Have you try training the SVM classifier with more various samples, or try reducing the number of labels. Also, is your training samples could generally represent your test samples?
If it shows no improvement by introducing more various samples/reducing number of labels, may be SVM is not complex enough to classifier your Fabrics patterns.
In that case, you may want to replace SVM classifier with a Random Forrest classifier (http://scikit-learn.org/stable/modules/generated/sklearn.ensemble.RandomForestClassifier.html) or a Fully connect Neural network,
hi,
i got same problem for 5000 images.even i am using GPU results is same..its very slow .Problem is extracting features..
Hi, Can you show an example of how you set:
image_paths: array of image path
i.e., the directory structure and where to put which images. Do they have to have a specific naming convention?
hi,
extracting features from CNN model working.but its very slow my computer even i am using GPU enable Tensorflow.
name: GeForce GTX 750 Ti
major: 5 minor: 0 memoryClockRate (GHz) 1.1105
pciBusID 0000:01:00.0
Total memory: 2.00GiB
Free memory: 1.83GiB
i am training 80*100 rgb images for this.its around 5000 samples.can you suggest me to why its very slow?
Thank you
hi,
this feature extraction method not perform very well for large image set(5000)..its very slow, even i am using GPU.there are no any errors but its very slow.i am not using SVM yet but i tried to extract features and save to text file..its working but very slow. any suggestions??
a=extract_features(image)
np.savetxt(‘pos.txt’,a,delimiter=’\t’,newline=’\n’)
Thank you
Hi Lanka,
I fairly new to all this and would be grateful if you can you show me how you set up the train/test image_path array in:
extract_features(image_paotths, verbose=False)

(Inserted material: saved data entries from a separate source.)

/-- RESUME performed: a `trap` goes on past it whatever SKIP says (R357). -/
def State.resumeWarp (s : State) (world source seq : Nat) (skip : Bool) : State :=
  match s.suspendedBy world source seq with
  | none => s
  | some (t, j, w) =>
    let trap := match w.status with
      | .suspended _ _ _ b => b
      | _ => false
    s.updWarp t.uid j fun _ => s.resumed t w (skip || trap)

/-! ### Parked operations (R209, R353, R354) -/

/-- The generations a resumed `cpym`'s beats carry: those its open targets resident on the sender's cluster have now (R13,
R209). -/
def State.recapture (s : State) (core : Nat) (c : Copy) (again : Bool) : Copy :=
  { c with targets := c.targets.map fun (g : CopyTgt) =>
      if g.state = .waiting ∨ g.state = .registered then
        let st := if again then TgtState.waiting else g.state
        match s.findTeam g.team with
        | some t => if t.place = .resident ∧ t.core / 8 = core / 8 then { g with gen := t.gen, core := t.core, state := st } else { g with state := st }
        | none => { g with state := st }
      else g }

/-- The parked operation a RID names in a world. -/
def State.parkedAs (s : State) (world rid : Nat) : Option Op :=
  if rid = 0 then none else s.ops.find? fun o => o.world == world && o.parked == some rid

/-- OP_RESUME performed: the operation goes on from its next element. -/
def State.resumeOp (s : State) (world rid : Nat) : State :=
  match s.parkedAs world rid with
  | none => s
  | some o =>
    match o.kind with
    | .copy c => s.putOp { o with parked := none, trouble := none, kind := .copy (s.recapture o.core c false) }
    | _ => s

/-- OP_ABANDON performed (R354). -/
def State.abandonParked (s : State) (world rid : Nat) : State :=
  match s.parkedAs world rid with
  | none => s
  | some o => s.abandon o true

/-- A command that waited for a team's restore (R361). -/
def State.performDeferred (w : Nat) (s : State) (e : Deferred) : State :=
  match e with
  | .resume source seq skip => s.resumeWarp w source seq skip
  | .opResume rid => s.resumeOp w rid
  | .opAbandon rid => s.abandonParked w rid

/-! ### The context area (R360) -/

/-- Bytes of a context image whose layout the manual gives, with their offsets: slots, microprogram, Reel entries, tiles,
vector registers, poison marks and scratchpad; registers stand warp by warp, register by register. -/
def Team.image (t : Team) : List (Nat × List Byte) :=
  let n := t.warps.length
  let words := match t.uprog with
    | some m => m.words
    | none => []
  let regs := t.warps.flatMap fun w => (List.range (32 * t.nregs)).flatMap fun k => leBytes 4 (Sparse.get 0 w.vregs k).toNat
  let marks := t.warps.flatMap fun w => (List.range t.nregs).flatMap fun r =>
    leBytes 4 (maskWhere fun l => (KMap.find w.poison (vkey r l)).isSome).toNat
  let tiles := (List.range t.acc).flatMap fun z => (List.range 4096).flatMap fun e =>
    leBytes 8 (Sparse.get 0 ((KMap.find t.tiles z).getD Tile.zero).elems e).toNat
  let a := 319232 + 36864 * t.acc
  [(256, Sparse.getN 0 t.slots 0 2048),
   (55552, (List.range 256).flatMap fun i => leBytes 4 (words.getD i 0).toNat),
   (319232, (List.range (512 * t.acc)).flatMap fun i => leBytes 8 (Sparse.get 0 t.reel i).toNat),
   (319232 + 4096 * t.acc, tiles),
   (a, regs),
   (a + 128 * n * t.nregs, marks),
   (a + 132 * n * t.nregs, t.scratchRead 0 t.scratchSize)]

/-- The parts whose layout is the device's own: team header, warp records, paused-operation records, banks. -/
def ownParts : List (Nat × Nat) := [(0, 256), (2304, 32768), (51456, 4096), (56576, 262656)]

/-- Bytes put at a place of the context area that has been checked. -/
def State.putArea (s : State) (t : Team) (p : Nat × List Byte) : State :=
  (s.storeVirt { team := t.uid, teamId := t.teamId, warp := 0xFF, core := t.core, hdr := 0, idx := 0, va := 0 } t.world
    (t.ctxBase + p.1) p.2).2

/-- The context written to its area (R360, R361). -/
def State.writeContext (s : State) (t : Team) : State :=
  let parts := ownParts.map fun p => (p.1, (List.range p.2).map fun i => Config.freeByte (s.fresh + p.1 + i))
  (parts ++ t.image).foldl (fun x p => x.putArea t p) { s with fresh := s.fresh + 319232 }

/-- SHA3-256 of the area without the return-stack spill and the trap frames (R360), or the fault that its reading meets, and the
state after. -/
def State.areaDigest (s : State) (t : Team) : Except (FaultCode × Nat) (List Byte) × State :=
  match s.readVirt t.core t.world none t.ctxBase t.ctxLen with
  | (.error e, s1) => (.error e, s1)
  | (.ok b, s1) => (.ok (sha3 (b.take 35072 ++ b.drop 51456)), s1)

/-! ### Saving a team (R229, R238, R316, R361) -/

/-- A warp that has exited or whose PC is at index 0 of a clause. -/
def Warp.takeable (w : Warp) : Bool := w.status == .exited || w.atStart

/-- An operation that a pre-emption need not let drain: a copy, a stack copy, a command block (R361). What a copy has read ahead of
its writes goes on with it. -/
def Op.pausable (o : Op) : Bool :=
  match o.kind with
  | .copy _ | .stackCopy _ | .pimx _ => true
  | _ => false

/-- A team that can be saved now: asked for and not ended, every warp takeable, its other operations drained. -/
def State.savable (s : State) (t : Team) : Bool :=
  t.place == .resident && !t.released && t.preempting && (t.warps.all Warp.takeable)
    && s.ops.all fun o => o.team != t.uid || o.parked.isSome || o.pausable

/-- An operation paused: a stack copy that may run at a 64-byte boundary no earlier than where it stood, a block once its dispatched
rows have finished and its accumulator sums are whole. -/
def State.pauseOp (s : State) (o : Op) : State :=
  match o.kind with
  | .stackCopy c =>
    if !s.mayRun o then s.putOp { o with paused := true }
    else
      let r := s.pick ((c.bytes - c.next) / 64 + 1)
      let upto := c.next + 64 * r.1
      let q := r.2.readStack o c upto
      match q.1 with
      | none => (q.2.moveStack o c upto).putOp { o with paused := true, kind := .stackCopy { c with next := upto } }
      | some f => q.2.stopStack o c f
  | .pimx b =>
    let s1 := s.finishRows o b
    match (s1.findOp o.id).map Op.kind with
    | some (.pimx b1) => s1.putOp { o with paused := true, kind := .pimx { b1.addSets with pages := none } }
    | _ => s1
  | _ => s.putOp { o with paused := true }

/-- A warp as it is saved: blocked at index 0, it issues its instruction again. -/
def Warp.saved (w : Warp) : Warp :=
  let w1 : Warp := { w with yielded := false, skip := 0, monitors := [] }
  match w.status with
  | .exited | .suspended _ _ _ _ => w1
  | _ => { w1 with status := .running, clause := none }

/-- The entries of multicasts to a team leave its scoreboard with it. -/
def State.dropTargets (s : State) (uid : Nat) : State :=
  { s with ops := s.ops.map fun (o : Op) =>
      match o.kind with
      | .copy c =>
        { o with kind := .copy { c with targets := c.targets.map fun (g : CopyTgt) =>
            if g.team = uid ∧ g.state = .registered then { g with state := .waiting } else g } }
      | _ => o }

/-- One team saved: its operations pause, the context is written as a release at device scope, and its slots, banks and
scratchpad are freed. -/
def State.saveTeam (s : State) (uid : Nat) : State :=
  match s.findTeam uid with
  | none => s
  | some t =>
    if t.released then s
    else match s.checkRange t.core t.world t.ctxBase t.ctxLen .write with
    | .error e => s.abortTeam uid .abort e.2
    | .ok _ =>
      let mine := s.ops.filter fun o => o.team == uid
      let s1 := (mine.foldl State.pauseOp s).dropTargets uid
      match s1.findTeam uid with
      | none => s1
      | some t1 =>
        match ((s1.drainWorld (t.core / 8) t.world).writeContext t1).areaDigest t1 with
        | (.error e, s2) => s2.abortTeam uid .abort e.2
        | (.ok d, s2) =>
          let c := s2.coreSt t.core
          let banks := if c.holder = some uid then some c.banks else none
          (s2.updTeam uid fun x =>
            { x with place := .saved, preempting := false, capFailed := false, ctxDigest := d, savedBanks := banks,
                     warps := x.warps.map Warp.saved }).freeBanks uid |>.settleOffsets

/-- PREEMPT_SAVE: a team, or a cooperative grid whole. -/
def execPreemptSave (team : Nat) (s : State) : Out :=
  match s.findTeam team with
  | none => .next s
  | some t =>
    let us := s.takenWith t
    if us.all fun u => (match s.findTeam u with
        | some x => x.released || s.savable x
        | none => true) && !t.released then .next (us.foldl State.saveTeam s)
    else .next s

/-- PREEMPT_CANCEL: some live warp is not takeable; every stopped warp continues. -/
def execPreemptCancel (team : Nat) (s : State) : Out :=
  match s.findTeam team with
  | none => .next s
  | some t =>
    let us := s.takenWith t
    let late := us.any fun u => match s.findTeam u with
      | some x => x.preempting && x.warps.any fun w => !w.takeable
      | none => false
    if late then .next (us.foldl (fun x u => x.updTeam u fun y => { y with preempting := false }) s) else .next s
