/-- R365, R367, R368, R384: a discarded frame changes nothing; an unknown type or command code is answered BAD_REQUEST, and an EVENT, which only the module sends, DENIED; a solicitation is
answered for an address the port holds; duplicate address detection leaves an address valid or removes it. -/
def Sys2Proof.Spec.PortRules : Prop :=
  (∀ s f, dropped s f → exec (.frameDiscard f) s = .next s) ∧
  (∀ s f b, booted s → f.size ≤ 9216 → f.body = .udp 19506 b → 32 ≤ b.length → inBlock b 0 1 = 1 → inBlock b 4 4 = 0 →
    (inBlock b 1 1 ≠ 0x14 → exec (.frameDiscard f) s = .next (if knownTypes.contains (inBlock b 1 1) then s
      else plainly s (inBlock b 1 1) (inBlock b 16 4) 0xD [])) ∧
    (inBlock b 1 1 = 0x14 → headerForm b → exec (.frameDiscard f) s = .next (plainly s 0x14 (inBlock b 16 4) 1 [])) ∧
    (inBlock b 1 1 = 0x14 → ¬ headerForm b → exec (.frameDiscard f) s = .next (plainly s 0x14 (inBlock b 16 4) 0xD []))) ∧
  (∀ s h x code, asked s h x → knownCommands.contains code = false →
    declines (.unknownTypeOrCommandCode h true code) s h x 0x13 0xD []) ∧
  (∀ s h x code, asked s h x → h.session ≠ 0 → knownTypes.contains code = false →
    declines (.unknownTypeOrCommandCode h false code) s h x code 0xD []) ∧
  (∀ s h code, booted s → h.session = 0 → knownTypes.contains code = false →
    exec (.unknownTypeOrCommandCode h false code) s = .next (plainly s code h.rtag 0xD [])) ∧
  (∀ s h x, asked s h x → h.session ≠ 0 → declines (.unknownTypeOrCommandCode h false 0x14) s h x 0x14 1 []) ∧
  (∀ s h, booted s → h.session = 0 → h.formOk = true →
    exec (.unknownTypeOrCommandCode h false 0x14) s = .next (plainly s 0x14 h.rtag 1 [])) ∧
  (∀ s a, (a ∈ s.validAddrs → exec (.neighborSolicitation a) s = .next { s with adverts := s.adverts ++ [a] }) ∧
    (a ∉ s.validAddrs → exec (.neighborSolicitation a) s = .next s)) ∧
  (∀ s a c, a = linkLocal ∨ s.address = some a → yields (.duplicateAddressDetection a c) s fun s' =>
    s' = { s with validAddrs := s'.validAddrs } ∧ (a ∈ s'.validAddrs ↔ c = false) ∧
      ∀ b, b ≠ a → (b ∈ s'.validAddrs ↔ b ∈ s.validAddrs))

namespace Sys2Proof.Spec

/-! ### Worlds, pages and translations (R317 to R323, R327, R332, R337, R360, R365, R366) -/

/-- The layout generation moves (R319). -/
def relaid (s : State) : State := { s with layoutGen := s.layoutGen + 1 }

/-- A request of world 0, on the state with its frame accepted. -/
def owner (s : State) (h : MsgHead) (x : Session) (a : State) : Prop := asked s h x ∧ x.world = 0 ∧ a = accepted s h x

/-- The request `q` is under way: no response yet. -/
def waits (e : Instr) (s : State) (h : MsgHead) (q : LongRequest) (p : State → Prop) : Prop :=
  yields e s fun s' => s'.sent = s.sent ∧ (∃ y, KMap.find s'.sessions h.session = some y ∧ y.underWay = some q) ∧ p s'

/-- Nothing cached or translated of a page remains (R323). -/
def gone (s : State) (page : Nat) : Prop :=
  (∀ e ∈ s.tlb, e.ppage ≠ page) ∧ (∀ g ∈ s.gathers, g.addr / 16384 ≠ page) ∧ (∀ l ∈ s.l1, l.line / 128 ≠ page) ∧
  (∀ l ∈ s.l2, l.line / 128 ≠ page) ∧ (∀ l ∈ s.llc, l.line / 128 ≠ page)

end Sys2Proof.Spec
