-- ==== Sys2Proof/Laws/State.lean ====
section
/-! SUPPORT. One lemma for each field and each named update of the state, of a team and of a warp. -/

namespace Sys2Proof.Machine

@[simp] theorem State.setWorld_mem (s : State) (w : Nat) (x : World) : (s.setWorld w x).mem = s.mem := rfl
@[simp] theorem State.setWorld_lines (s : State) (w : Nat) (x : World) : (s.setWorld w x).lines = s.lines := rfl
@[simp] theorem State.setWorld_cellFaults (s : State) (w : Nat) (x : World) : (s.setWorld w x).cellFaults = s.cellFaults := rfl
@[simp] theorem State.setWorld_badPackets (s : State) (w : Nat) (x : World) : (s.setWorld w x).badPackets = s.badPackets := rfl
@[simp] theorem State.setWorld_nonces (s : State) (w : Nat) (x : World) : (s.setWorld w x).nonces = s.nonces := rfl
@[simp] theorem State.setWorld_pot (s : State) (w : Nat) (x : World) : (s.setWorld w x).pot = s.pot := rfl
@[simp] theorem State.setWorld_gathers (s : State) (w : Nat) (x : World) : (s.setWorld w x).gathers = s.gathers := rfl
@[simp] theorem State.setWorld_oldCode (s : State) (w : Nat) (x : World) : (s.setWorld w x).oldCode = s.oldCode := rfl
@[simp] theorem State.setWorld_l1 (s : State) (w : Nat) (x : World) : (s.setWorld w x).l1 = s.l1 := rfl
@[simp] theorem State.setWorld_l2 (s : State) (w : Nat) (x : World) : (s.setWorld w x).l2 = s.l2 := rfl
@[simp] theorem State.setWorld_llc (s : State) (w : Nat) (x : World) : (s.setWorld w x).llc = s.llc := rfl
@[simp] theorem State.setWorld_dir (s : State) (w : Nat) (x : World) : (s.setWorld w x).dir = s.dir := rfl
@[simp] theorem State.setWorld_coh (s : State) (w : Nat) (x : World) : (s.setWorld w x).coh = s.coh := rfl
@[simp] theorem State.setWorld_drains (s : State) (w : Nat) (x : World) : (s.setWorld w x).drains = s.drains := rfl
@[simp] theorem State.setWorld_tlb (s : State) (w : Nat) (x : World) : (s.setWorld w x).tlb = s.tlb := rfl
@[simp] theorem State.setWorld_cores (s : State) (w : Nat) (x : World) : (s.setWorld w x).cores = s.cores := rfl
@[simp] theorem State.setWorld_teams (s : State) (w : Nat) (x : World) : (s.setWorld w x).teams = s.teams := rfl
@[simp] theorem State.setWorld_launches (s : State) (w : Nat) (x : World) : (s.setWorld w x).launches = s.launches := rfl
@[simp] theorem State.setWorld_ops (s : State) (w : Nat) (x : World) : (s.setWorld w x).ops = s.ops := rfl
@[simp] theorem State.setWorld_worlds (s : State) (w : Nat) (x : World) : (s.setWorld w x).worlds = KMap.put s.worlds w x := rfl
@[simp] theorem State.setWorld_accounts (s : State) (w : Nat) (x : World) : (s.setWorld w x).accounts = s.accounts := rfl
@[simp] theorem State.setWorld_copyTurn (s : State) (w : Nat) (x : World) : (s.setWorld w x).copyTurn = s.copyTurn := rfl
@[simp] theorem State.setWorld_sources (s : State) (w : Nat) (x : World) : (s.setWorld w x).sources = s.sources := rfl
@[simp] theorem State.setWorld_sessions (s : State) (w : Nat) (x : World) : (s.setWorld w x).sessions = s.sessions := rfl
@[simp] theorem State.setWorld_sent (s : State) (w : Nat) (x : World) : (s.setWorld w x).sent = s.sent := rfl
@[simp] theorem State.setWorld_adverts (s : State) (w : Nat) (x : World) : (s.setWorld w x).adverts = s.adverts := rfl
@[simp] theorem State.setWorld_evFrame (s : State) (w : Nat) (x : World) : (s.setWorld w x).evFrame = s.evFrame := rfl
@[simp] theorem State.setWorld_regions (s : State) (w : Nat) (x : World) : (s.setWorld w x).regions = s.regions := rfl
@[simp] theorem State.setWorld_ads (s : State) (w : Nat) (x : World) : (s.setWorld w x).ads = s.ads := rfl
@[simp] theorem State.setWorld_banks (s : State) (w : Nat) (x : World) : (s.setWorld w x).banks = s.banks := rfl
@[simp] theorem State.setWorld_dispctl (s : State) (w : Nat) (x : World) : (s.setWorld w x).dispctl = s.dispctl := rfl
@[simp] theorem State.setWorld_boostctl (s : State) (w : Nat) (x : World) : (s.setWorld w x).boostctl = s.boostctl := rfl
@[simp] theorem State.setWorld_pimctl (s : State) (w : Nat) (x : World) : (s.setWorld w x).pimctl = s.pimctl := rfl
@[simp] theorem State.setWorld_preemptctl (s : State) (w : Nat) (x : World) : (s.setWorld w x).preemptctl = s.preemptctl := rfl
@[simp] theorem State.setWorld_powerctl (s : State) (w : Nat) (x : World) : (s.setWorld w x).powerctl = s.powerctl := rfl
@[simp] theorem State.setWorld_layoutGen (s : State) (w : Nat) (x : World) : (s.setWorld w x).layoutGen = s.layoutGen := rfl
@[simp] theorem State.setWorld_power (s : State) (w : Nat) (x : World) : (s.setWorld w x).power = s.power := rfl
@[simp] theorem State.setWorld_soft (s : State) (w : Nat) (x : World) : (s.setWorld w x).soft = s.soft := rfl
@[simp] theorem State.setWorld_health (s : State) (w : Nat) (x : World) : (s.setWorld w x).health = s.health := rfl
@[simp] theorem State.setWorld_address (s : State) (w : Nat) (x : World) : (s.setWorld w x).address = s.address := rfl
@[simp] theorem State.setWorld_validAddrs (s : State) (w : Nat) (x : World) : (s.setWorld w x).validAddrs = s.validAddrs := rfl
@[simp] theorem State.setWorld_measLog (s : State) (w : Nat) (x : World) : (s.setWorld w x).measLog = s.measLog := rfl
@[simp] theorem State.setWorld_boot (s : State) (w : Nat) (x : World) : (s.setWorld w x).boot = s.boot := rfl
@[simp] theorem State.setWorld_boots (s : State) (w : Nat) (x : World) : (s.setWorld w x).boots = s.boots := rfl
@[simp] theorem State.setWorld_ticket (s : State) (w : Nat) (x : World) : (s.setWorld w x).ticket = s.ticket := rfl
@[simp] theorem State.setWorld_hubTime (s : State) (w : Nat) (x : World) : (s.setWorld w x).hubTime = s.hubTime := rfl
@[simp] theorem State.setWorld_nextUid (s : State) (w : Nat) (x : World) : (s.setWorld w x).nextUid = s.nextUid := rfl
@[simp] theorem State.setWorld_cur (s : State) (w : Nat) (x : World) : (s.setWorld w x).cur = s.cur := rfl
@[simp] theorem State.setWorld_held (s : State) (w : Nat) (x : World) : (s.setWorld w x).held = s.held := rfl
@[simp] theorem State.setWorld_schedule (s : State) (w : Nat) (x : World) : (s.setWorld w x).schedule = s.schedule := rfl
@[simp] theorem State.setWorld_fresh (s : State) (w : Nat) (x : World) : (s.setWorld w x).fresh = s.fresh := rfl

@[simp] theorem State.setPot_mem (s : State) (page : Nat) (e : BitVec 16) : (s.setPot page e).mem = s.mem := rfl
@[simp] theorem State.setPot_lines (s : State) (page : Nat) (e : BitVec 16) : (s.setPot page e).lines = s.lines := rfl
@[simp] theorem State.setPot_cellFaults (s : State) (page : Nat) (e : BitVec 16) : (s.setPot page e).cellFaults = s.cellFaults := rfl
@[simp] theorem State.setPot_badPackets (s : State) (page : Nat) (e : BitVec 16) : (s.setPot page e).badPackets = s.badPackets := rfl
@[simp] theorem State.setPot_nonces (s : State) (page : Nat) (e : BitVec 16) : (s.setPot page e).nonces = s.nonces := rfl
@[simp] theorem State.setPot_pot (s : State) (page : Nat) (e : BitVec 16) : (s.setPot page e).pot = Sparse.set 0 s.pot page e := rfl
@[simp] theorem State.setPot_gathers (s : State) (page : Nat) (e : BitVec 16) : (s.setPot page e).gathers = s.gathers := rfl
@[simp] theorem State.setPot_oldCode (s : State) (page : Nat) (e : BitVec 16) : (s.setPot page e).oldCode = s.oldCode := rfl
@[simp] theorem State.setPot_l1 (s : State) (page : Nat) (e : BitVec 16) : (s.setPot page e).l1 = s.l1 := rfl
@[simp] theorem State.setPot_l2 (s : State) (page : Nat) (e : BitVec 16) : (s.setPot page e).l2 = s.l2 := rfl
@[simp] theorem State.setPot_llc (s : State) (page : Nat) (e : BitVec 16) : (s.setPot page e).llc = s.llc := rfl
@[simp] theorem State.setPot_dir (s : State) (page : Nat) (e : BitVec 16) : (s.setPot page e).dir = s.dir := rfl
@[simp] theorem State.setPot_coh (s : State) (page : Nat) (e : BitVec 16) : (s.setPot page e).coh = s.coh := rfl
@[simp] theorem State.setPot_drains (s : State) (page : Nat) (e : BitVec 16) : (s.setPot page e).drains = s.drains := rfl
@[simp] theorem State.setPot_tlb (s : State) (page : Nat) (e : BitVec 16) : (s.setPot page e).tlb = s.tlb := rfl
@[simp] theorem State.setPot_cores (s : State) (page : Nat) (e : BitVec 16) : (s.setPot page e).cores = s.cores := rfl
@[simp] theorem State.setPot_teams (s : State) (page : Nat) (e : BitVec 16) : (s.setPot page e).teams = s.teams := rfl
@[simp] theorem State.setPot_launches (s : State) (page : Nat) (e : BitVec 16) : (s.setPot page e).launches = s.launches := rfl
@[simp] theorem State.setPot_ops (s : State) (page : Nat) (e : BitVec 16) : (s.setPot page e).ops = s.ops := rfl
@[simp] theorem State.setPot_worlds (s : State) (page : Nat) (e : BitVec 16) : (s.setPot page e).worlds = s.worlds := rfl
@[simp] theorem State.setPot_accounts (s : State) (page : Nat) (e : BitVec 16) : (s.setPot page e).accounts = s.accounts := rfl
@[simp] theorem State.setPot_copyTurn (s : State) (page : Nat) (e : BitVec 16) : (s.setPot page e).copyTurn = s.copyTurn := rfl
@[simp] theorem State.setPot_sources (s : State) (page : Nat) (e : BitVec 16) : (s.setPot page e).sources = s.sources := rfl
@[simp] theorem State.setPot_sessions (s : State) (page : Nat) (e : BitVec 16) : (s.setPot page e).sessions = s.sessions := rfl
@[simp] theorem State.setPot_sent (s : State) (page : Nat) (e : BitVec 16) : (s.setPot page e).sent = s.sent := rfl
@[simp] theorem State.setPot_adverts (s : State) (page : Nat) (e : BitVec 16) : (s.setPot page e).adverts = s.adverts := rfl
@[simp] theorem State.setPot_evFrame (s : State) (page : Nat) (e : BitVec 16) : (s.setPot page e).evFrame = s.evFrame := rfl
@[simp] theorem State.setPot_regions (s : State) (page : Nat) (e : BitVec 16) : (s.setPot page e).regions = s.regions := rfl
@[simp] theorem State.setPot_ads (s : State) (page : Nat) (e : BitVec 16) : (s.setPot page e).ads = s.ads := rfl
@[simp] theorem State.setPot_banks (s : State) (page : Nat) (e : BitVec 16) : (s.setPot page e).banks = s.banks := rfl
@[simp] theorem State.setPot_dispctl (s : State) (page : Nat) (e : BitVec 16) : (s.setPot page e).dispctl = s.dispctl := rfl
@[simp] theorem State.setPot_boostctl (s : State) (page : Nat) (e : BitVec 16) : (s.setPot page e).boostctl = s.boostctl := rfl
@[simp] theorem State.setPot_pimctl (s : State) (page : Nat) (e : BitVec 16) : (s.setPot page e).pimctl = s.pimctl := rfl
@[simp] theorem State.setPot_preemptctl (s : State) (page : Nat) (e : BitVec 16) : (s.setPot page e).preemptctl = s.preemptctl := rfl
@[simp] theorem State.setPot_powerctl (s : State) (page : Nat) (e : BitVec 16) : (s.setPot page e).powerctl = s.powerctl := rfl
@[simp] theorem State.setPot_layoutGen (s : State) (page : Nat) (e : BitVec 16) : (s.setPot page e).layoutGen = s.layoutGen := rfl
@[simp] theorem State.setPot_power (s : State) (page : Nat) (e : BitVec 16) : (s.setPot page e).power = s.power := rfl
@[simp] theorem State.setPot_soft (s : State) (page : Nat) (e : BitVec 16) : (s.setPot page e).soft = s.soft := rfl
@[simp] theorem State.setPot_health (s : State) (page : Nat) (e : BitVec 16) : (s.setPot page e).health = s.health := rfl
@[simp] theorem State.setPot_address (s : State) (page : Nat) (e : BitVec 16) : (s.setPot page e).address = s.address := rfl
@[simp] theorem State.setPot_validAddrs (s : State) (page : Nat) (e : BitVec 16) : (s.setPot page e).validAddrs = s.validAddrs := rfl
@[simp] theorem State.setPot_measLog (s : State) (page : Nat) (e : BitVec 16) : (s.setPot page e).measLog = s.measLog := rfl
@[simp] theorem State.setPot_boot (s : State) (page : Nat) (e : BitVec 16) : (s.setPot page e).boot = s.boot := rfl
@[simp] theorem State.setPot_boots (s : State) (page : Nat) (e : BitVec 16) : (s.setPot page e).boots = s.boots := rfl
@[simp] theorem State.setPot_ticket (s : State) (page : Nat) (e : BitVec 16) : (s.setPot page e).ticket = s.ticket := rfl
@[simp] theorem State.setPot_hubTime (s : State) (page : Nat) (e : BitVec 16) : (s.setPot page e).hubTime = s.hubTime := rfl
@[simp] theorem State.setPot_nextUid (s : State) (page : Nat) (e : BitVec 16) : (s.setPot page e).nextUid = s.nextUid := rfl
@[simp] theorem State.setPot_cur (s : State) (page : Nat) (e : BitVec 16) : (s.setPot page e).cur = s.cur := rfl
@[simp] theorem State.setPot_held (s : State) (page : Nat) (e : BitVec 16) : (s.setPot page e).held = s.held := rfl
@[simp] theorem State.setPot_schedule (s : State) (page : Nat) (e : BitVec 16) : (s.setPot page e).schedule = s.schedule := rfl
@[simp] theorem State.setPot_fresh (s : State) (page : Nat) (e : BitVec 16) : (s.setPot page e).fresh = s.fresh := rfl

and label structure and model_output path in:
train_svm_classifer(features, labels, model_output_path):
Thanks
it’s clearly mentioned in code comments. image_paths: array of image path
and so on.
hi david something like this i suppose
Processing images/baby_shoe_0.jpg…
Processing images/basketball_hoop_0.jpg…
Processing images/bath_spa_0.jpg…
Processing images/binocular_0.jpg…
Processing images/birdcage_0.jpg…
Processing images/birdhouse_0.jpg…
@david
https://www.kaggle.com/craigglastonbury/using-inceptionv3-features-svm-classifier/comments/code
Great article! Thanks.
Can you answer some question:
What about rotated input images?
What is resolution of train images? Can it be any size?
Very interesting Blogpost!
I’ve got a question though:
How did you use the finished SVM-Classifier in an Android app?
Great Article!
I have a question:
How can you use the finished SVM-Classifier in an Android App?